---------- Provided information

/-- The strands' turns one after the other. -/
theorem tookTags_cons {d e f : Dev} {t y c c' : Nat} {L : List Nat} {x : Nat → Nat} (ht : t ∉ L) (h : TookTags d e k r [t] (fun _ => y) c)
    (g : TookTags e f k r L x c') : TookTags d f k r (t :: L) (giveTag t y x) (max c c') := by
  have hx : ∀ v ∈ L, giveTag t y x v = x v := fun v hv => giveTag_of_ne (by rintro rfl; exact ht hv) y x
  refine ⟨?_, ?_⟩
  · rw [g.waves, h.waves, List.map_map]
    refine List.map_congr_left fun w _ => ite_ite_of_keeps (p := fun w : Wave => w.id = k.wave.id) (f := tookWave r [t] (fun _ => y) c)
      (h := tookWave r L x c') (g := tookWave r (t :: L) (giveTag t y x) (max c c')) (fun _ => Iff.rfl) (fun w => ?_) w
    simp only [tookWave]
    rw [List.mapIdx_mapIdx, max_assoc]
    refine congrArg (fun l => ({ w with lts := max w.lts (max c c'), strands := l } : Wave)) ?_
    congr 1
    funext u z
    simp only [Function.comp_apply, List.mem_cons, List.not_mem_nil, or_false]
    by_cases hu : u ∈ L
    · have hut : u ≠ t := by rintro rfl; exact ht hu
      simp only [hu, hut, if_true, if_false, or_true, hx u hu]
    · by_cases hut : u = t
      · subst hut
        simp only [hu, if_true, if_false, true_or, giveTag_self]
      · simp only [hu, hut, if_false, or_false]
  · rw [g.blocks, h.blocks, List.map_map]
    refine List.map_congr_left fun b _ => ite_ite_of_keeps (p := fun b : Block => b.id = k.block.id) (f := tookBlock [t] fun _ => y)
      (h := tookBlock L x) (g := tookBlock (t :: L) (giveTag t y x)) (fun _ => Iff.rfl) (fun b => ?_) b
    simp only [tookBlock]
    rw [List.filter_filter]
    refine congrArg (fun l => ({ b with tags := l } : Block)) (List.filter_congr fun z _ => ?_)
    have hany : (L.any fun v => giveTag t y x v != 64 && giveTag t y x v == z.tag) = L.any fun v => x v != 64 && x v == z.tag := by
      exact any_congr_of_mem fun v hv => by rw [hx v hv]
    rw [List.any_cons, List.any_cons, List.any_nil, Bool.or_false, giveTag_self, hany, Bool.not_or, Bool.and_comm]

theorem tookTags_nil (d : Dev) (x : Nat → Nat) : TookTags d d k r [] x 0 := by
  have hwave : ∀ w, tookWave r [] x 0 w = w := fun w => by
    have hkeep : (w.strands.mapIdx fun u z => if u ∈ ([] : List Nat) then z.wr r (BitVec.ofNat 64 (x u)) else z) = w.strands :=
      List.ext_getElem? fun i => by simp
    rw [tookWave, hkeep, Nat.max_zero]
  have hblock : ∀ b, tookBlock [] x b = b := fun b => by
    simp only [tookBlock, List.any_nil, Bool.not_false, List.filter_true]
  refine ⟨(List.map_id'' (fun w => ?_) d.waves).symm, (List.map_id'' (fun b => ?_) d.blocks).symm⟩
  · rw [hwave, ite_self]
  · rw [hblock, ite_self]

theorem foldl_takeTag {L : List Nat} (hL : L.Pairwise (· < ·)) (h8 : ∀ t ∈ L, t < 8) {d : Dev} {b : Block} (hb : d.block? k.block.id = some b) :
    ∃ x c, TookTags d (L.foldl (fun d t => d.takeTag k r a t) d) k r L x c ∧ TakesTags b.tags (fun t => (k.strand t).rd a) L x := by
  induction L generalizing d b with
  | nil => exact ⟨fun _ => 64, 0, tookTags_nil d _, fun t ht => absurd ht List.not_mem_nil⟩
  | cons t L ih =>
    obtain ⟨hlt, hL⟩ := List.pairwise_cons.mp hL
    obtain ⟨c, hc⟩ := takeTag_took (r := r) (a := a) hb (h8 t List.mem_cons_self)
    have hb' : (d.takeTag k r a t).block? k.block.id = some { b with tags := tagsLeft (lowestTag b.tags ((k.strand t).rd a)) b.tags } := by
      have hid : b.id = k.block.id := by simpa using List.find?_some hb
      rw [Dev.block?, hc.blocks, List.find?_map]
      have hkeep : ((fun b : Block => b.id == k.block.id) ∘ fun z => if z.id = k.block.id
          then tookBlock [t] (fun _ => lowestTag b.tags ((k.strand t).rd a)) z else z) = fun b => b.id == k.block.id := by
        funext b
        simp only [Function.comp_apply]
        split <;> rfl
      rw [hkeep, show d.blocks.find? (fun b => b.id == k.block.id) = some b from hb, Option.map_some, if_pos hid]
      simp only [tookBlock, tagsLeft, List.any_cons, List.any_nil, Bool.or_false]
    obtain ⟨x, c', hx, htakes⟩ := ih hL (fun u hu => h8 u (List.mem_cons_of_mem _ hu)) hb'
    exact ⟨_, _, tookTags_cons (fun h => by have := hlt t h; omega) hc hx, takesTags_cons hlt htakes⟩

end

section
variable {s : State} {k : Issue}

/-- The wave after its gang's turn at the tags. -/
def tookPassed (k : Issue) (r : SReg) (x : Nat → Nat) (c : Nat) (w : Wave) : Wave := { w with
  lts := max w.lts c
  strands := w.strands.mapIdx fun t y => if inGang k.gang t then
    passed 4 { y with s := if r = 0 then y.s else y.s.set r.toNat (BitVec.ofNat 64 (x t)) } else y }

/-- The gang's turn at the tags (R133). -/
def tagffsDev (d a : SReg) (k : Issue) (x : Dev) : Dev :=
  if k.block.tagTurn.1 = x.clock ∧ k.wave.idx < k.block.tagTurn.2 then x.stall k (.cycle x.clock)
  else (k.strands.foldl (fun x t => x.takeTag k d a t)
    (x.modBlock k.block.id fun b => { b with tagTurn := (x.clock, k.wave.idx) })).advance k 4

theorem tagffs_next {d a : SReg} (hk : s.dev.issuer? = some k) (hbeyond : beyondTags k a = false) :
    exec (.tagffs d a) s = .next { s with dev := tagffsDev d a k (unlatched s) } :=
  (show exec (.tagffs d a) s = execTagffs d a s from rfl).trans
    (guarded_next s k _ (tagffsDev d a) hk (if_neg (by rw [Bool.not_eq_true]; exact hbeyond)))

theorem tagffs_claim {d a : SReg} (hk : s.dev.issuer? = some k) (hbeyond : beyondTags k a = false) :
    let later := k.block.tagTurn.1 = s.dev.clock ∧ k.wave.idx < k.block.tagTurn.2
    (later → exec (.tagffs d a) s = .next (stays s k (.cycle s.dev.clock))) ∧
      (¬ later → ∃ (u : State) (c : Nat) (x : Nat → Nat), exec (.tagffs d a) s = .next u ∧
        TakesTags k.block.tags (fun t => (k.strand t).rd a) k.strands x ∧
        u.dev.waves = (waveStep s k fun w => { w with
          lts := max w.lts c
          strands := w.strands.mapIdx fun t y => if inGang k.gang t then
            passed 4 { y with s := if d = 0 then y.s else y.s.set d.toNat (BitVec.ofNat 64 (x t)) } else y }).dev.waves ∧
        u.dev.blocks = s.dev.blocks.map fun b => if b.id = k.block.id
          then { b with
            tagTurn := (s.dev.clock, k.wave.idx)
            tags := b.tags.filter fun g => !(k.strands.any fun t => x t != 64 && x t == g.tag) } else b) := by
  refine ⟨fun hlater => ?_, fun hnow => ?_⟩
  · have hdev : tagffsDev d a k (unlatched s) = (unlatched s).stall k (.cycle s.dev.clock) := if_pos hlater
    rw [tagffs_next hk hbeyond, hdev]
    exact congrArg Host.Outcome.next (stays_eq_stall s k _)
  · obtain ⟨-, -, hblock, -⟩ := issuer?_eq_some hk
    have hb : (unlatched s).block? k.block.id = some k.block := by
      rw [← wave_block_eq hk]
      exact hblock
    have hb' : ((unlatched s).modBlock k.block.id fun b => { b with tagTurn := (s.dev.clock, k.wave.idx) }).block? k.block.id =
        some { k.block with tagTurn := (s.dev.clock, k.wave.idx) } := by
      have hfind := find_modIf (fun b : Block => b.id == k.block.id) (fun b : Block => b.id == k.block.id)
        (fun b => { b with tagTurn := (s.dev.clock, k.wave.idx) }) (fun _ => rfl) (unlatched s).blocks
      rw [show (unlatched s).blocks.find? (fun b => b.id == k.block.id) = some k.block from hb, Option.map_some, beq_self_eq_true, if_pos rfl]
        at hfind
      exact hfind
    obtain ⟨x, c, htook, htakes⟩ := foldl_takeTag (r := d) (a := a) (pairwise_strands k)
      (fun t ht => inGang_lt (mem_strands_iff.mp ht)) hb'
    have hdev : tagffsDev d a k (unlatched s) = (k.strands.foldl (fun x t => x.takeTag k d a t)
      ((unlatched s).modBlock k.block.id fun b => { b with tagTurn := (s.dev.clock, k.wave.idx) })).advance k 4 := if_neg hnow
    generalize k.strands.foldl (fun x t => x.takeTag k d a t)
      ((unlatched s).modBlock k.block.id fun b => { b with tagTurn := (s.dev.clock, k.wave.idx) }) = e at htook hdev
    refine ⟨_, c, x, (tagffs_next hk hbeyond).trans (by rw [hdev]), htakes, ?_, ?_⟩
    · simp only [Dev.advance, Dev.onGang, Dev.onWave, Dev.modWave, htook.waves, modIf_eq_map, List.map_map, beq_iff_eq, waveStep]
      refine List.map_congr_left fun w _ => ite_ite_of_keeps (p := fun w : Wave => w.id = k.wave.id) (f := tookWave d k.strands x c)
        (h := fun w => w.modStrands k.gang fun _ s => { s with pc := s.pc + BitVec.ofNat 64 4, waiting := none }) (g := tookPassed k d x c)
        (fun _ => Iff.rfl) (fun w => ?_) w
      simp only [tookWave, tookPassed, Wave.modStrands, List.mapIdx_mapIdx]
      refine congrArg (fun l => ({ w with lts := max w.lts c, strands := l } : Wave)) ?_
      congr 1
      funext t y
      simp only [Function.comp_apply, mem_strands_iff]
      by_cases ht : inGang k.gang t = true
      · simp only [ht, if_true, passed_wr]
      · simp only [ht, if_false, Bool.false_eq_true]
    · refine htook.blocks.trans ?_
      simp only [Dev.modBlock, modIf_eq_map, List.map_map, beq_iff_eq]
      refine List.map_congr_left fun b _ => ite_ite_of_keeps (p := fun b : Block => b.id = k.block.id)
        (f := fun b => { b with tagTurn := (s.dev.clock, k.wave.idx) }) (h := tookBlock k.strands x)
        (g := fun b => { b with tagTurn := (s.dev.clock, k.wave.idx), tags := b.tags.filter fun g => !(k.strands.any fun t => x t != 64 && x t == g.tag) })
        (fun _ => Iff.rfl) (fun _ => rfl) b

end

/-! ## Byte barriers (R135 to R138) -/

section
variable {s : State} {k : Issue} {d a : SReg} {i : BitVec 12}

/-- The offset of a strand's object, and where it lies. -/
def barOff (k : Issue) (a : SReg) (i : BitVec 12) (t : Nat) : Nat := (strandAddress k a i t).toNat
def barAt (k : Issue) (a : SReg) (i : BitVec 12) (t : Nat) : Nat := k.block.scratch.base + barOff k a i t

/-- A strand's object is aligned and within the allocation. -/
def BarInside (k : Issue) (a : SReg) (i : BitVec 12) (t : Nat) : Prop :=
  barOff k a i t % 16 = 0 ∧ barOff k a i t + 16 ≤ k.block.scratch.len

theorem byteBarAt_of_inside {t : Nat} (h : BarInside k a i t) : k.byteBarAt a i t = .ok (.loc k.core .scratch (barAt k a i t)) :=
  (if_neg (not_not.mpr h.1)).trans (if_neg (not_lt.mpr h.2))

--------------------

Activity
Read the entries and select each line where the word "trans" is found.

Task answer
  (show exec (.tagffs d a) s = execTagffs d a s from rfl).trans
    refine ⟨_, c, x, (tagffs_next hk hbeyond).trans (by rw [hdev]), htakes, ?_, ?_⟩
    · refine htook.blocks.trans ?_
  (if_neg (not_not.mpr h.1)).trans (if_neg (not_lt.mpr h.2))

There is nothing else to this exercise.